**Records supplied**
-- ==== Sys2Proof/Certificates/Slice0/Obligations.lean ====
section
/-! DEFINITION. The statements for the provers. -/

open Sys2Proof Sys2Proof.Machine

/-- 11 R233 to R241: no bit of a 32-bit encoding is dropped, and none is refused. -/
def Obligations.EncodeThenDecode32 : Prop :=
  ∀ (i : Instr) (w : W32), encode i = .w32 w → i.encFault = none → decode (Code.w32 w).bytes = .ok (i, 4)

/-- 11 R233, R235: the sixteen short forms. -/
def Obligations.EncodeThenDecode16 : Prop :=
  ∀ (i : Instr) (w : BitVec 16), encode i = .w16 w → decode (Code.w16 w).bytes = .ok (i, 2)

/-- 11 R241, R250: an unused or reserved field that is not zero is never accepted. Bit 0 marks the length of a word (R233,
R235). -/
def Obligations.DecodeThenEncode : Prop :=
  (∀ (w : W32) (i : Instr), w.getLsbD 0 = true → decode32 w = .ok i → encode i = .w32 w) ∧
    ∀ (w : BitVec 16) (i : Instr), w.getLsbD 0 = false → decode16 w = .ok i → encode i = .w16 w

/-- The worked encodings of 11, the alias word of R242, examples of 12. -/
def Obligations.WordsOfTheManual : Prop :=
  let k : Ctl := ⟨0, false, 0⟩;
  decode (Code.w32 0x63440057#32).bytes = .ok (.add ⟨2, true, 3⟩ 12 13 2, 4) ∧
  decode (Code.w32 0x63A70A81#32).bytes = .ok (.st k 12 14 .rel .pkg 2 false, 4) ∧
  decode (Code.w32 0x7B410E01#32).bytes = .ok (.ldf k 15 13 .plain .core 0 false, 4) ∧
  decode (Code.w32 0x91000F81#32).bytes = .ok (.fenceE k .rel .die, 4) ∧
  decode (Code.w32 0xFFFF8801#32).bytes = .ok (.br k 0x7FFFC#19, 4) ∧
  decode (Code.w16 0x1C60#16).bytes = .ok (.vaddF32_16 7 3, 2) ∧
  decode (Code.w32 0x00006001#32).bytes = .ok (.or k 0 0 0, 4) ∧
  decode (Code.w32 0x5B1A2001#32).bytes = .ok (.sub k 11 12 13, 4) ∧
  decode (Code.w32 0x52D82081#32).bytes = .ok (.divu k 10 11 12, 4) ∧
  decode (Code.w32 0x52BFE101#32).bytes = .ok (.addi k 10 10 0x1FF#9, 4) ∧
  decode (Code.w32 0x60480501#32).bytes = .ok (.lis k 12 576#14, 4) ∧
  decode (Code.w32 0x298D4601#32).bytes = .ok (.pcmp k 1 2 12 13 .lt, 4) ∧
  decode (Code.w32 0x65000681#32).bytes = .ok (.pand k 3 1 2, 4) ∧
  decode (Code.w32 0x0430E681#32).bytes = .ok (.pcnt k 1 0 12, 4)

/-- 11 R250: bit patterns that are no instruction; R239: an ordering of st that is none. -/
def Obligations.ReservedWordsAreRefused : Prop :=
  (∀ w : W32, fMajor w = 0x27 ∨ 0x35 ≤ fMajor w → decode32 w = .error (.illegal 1)) ∧
  (∀ w : BitVec 16, w.getLsbD 15 = true → decode16 w = .error .rsvField) ∧
  (∀ (c : Ctl) (d a : Spec) (o : Ord) (sc : Scope) (z : BitVec 2) (p : Bool), o = .acq ∨ o = .acqrel →
    decode32 (encM d a o sc z p 0x15 c) = .error (.illegal 2))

**Task**
Transcribe the entries above word for word, from the first line through the line containing "def Obligations.EncodeThenDecode32 : Prop", and nothing else.

**Exercise solution**
-- ==== Sys2Proof/Certificates/Slice0/Obligations.lean ====
section
/-! DEFINITION. The statements for the provers. -/

open Sys2Proof Sys2Proof.Machine

/-- 11 R233 to R241: no bit of a 32-bit encoding is dropped, and none is refused. -/
def Obligations.EncodeThenDecode32 : Prop :=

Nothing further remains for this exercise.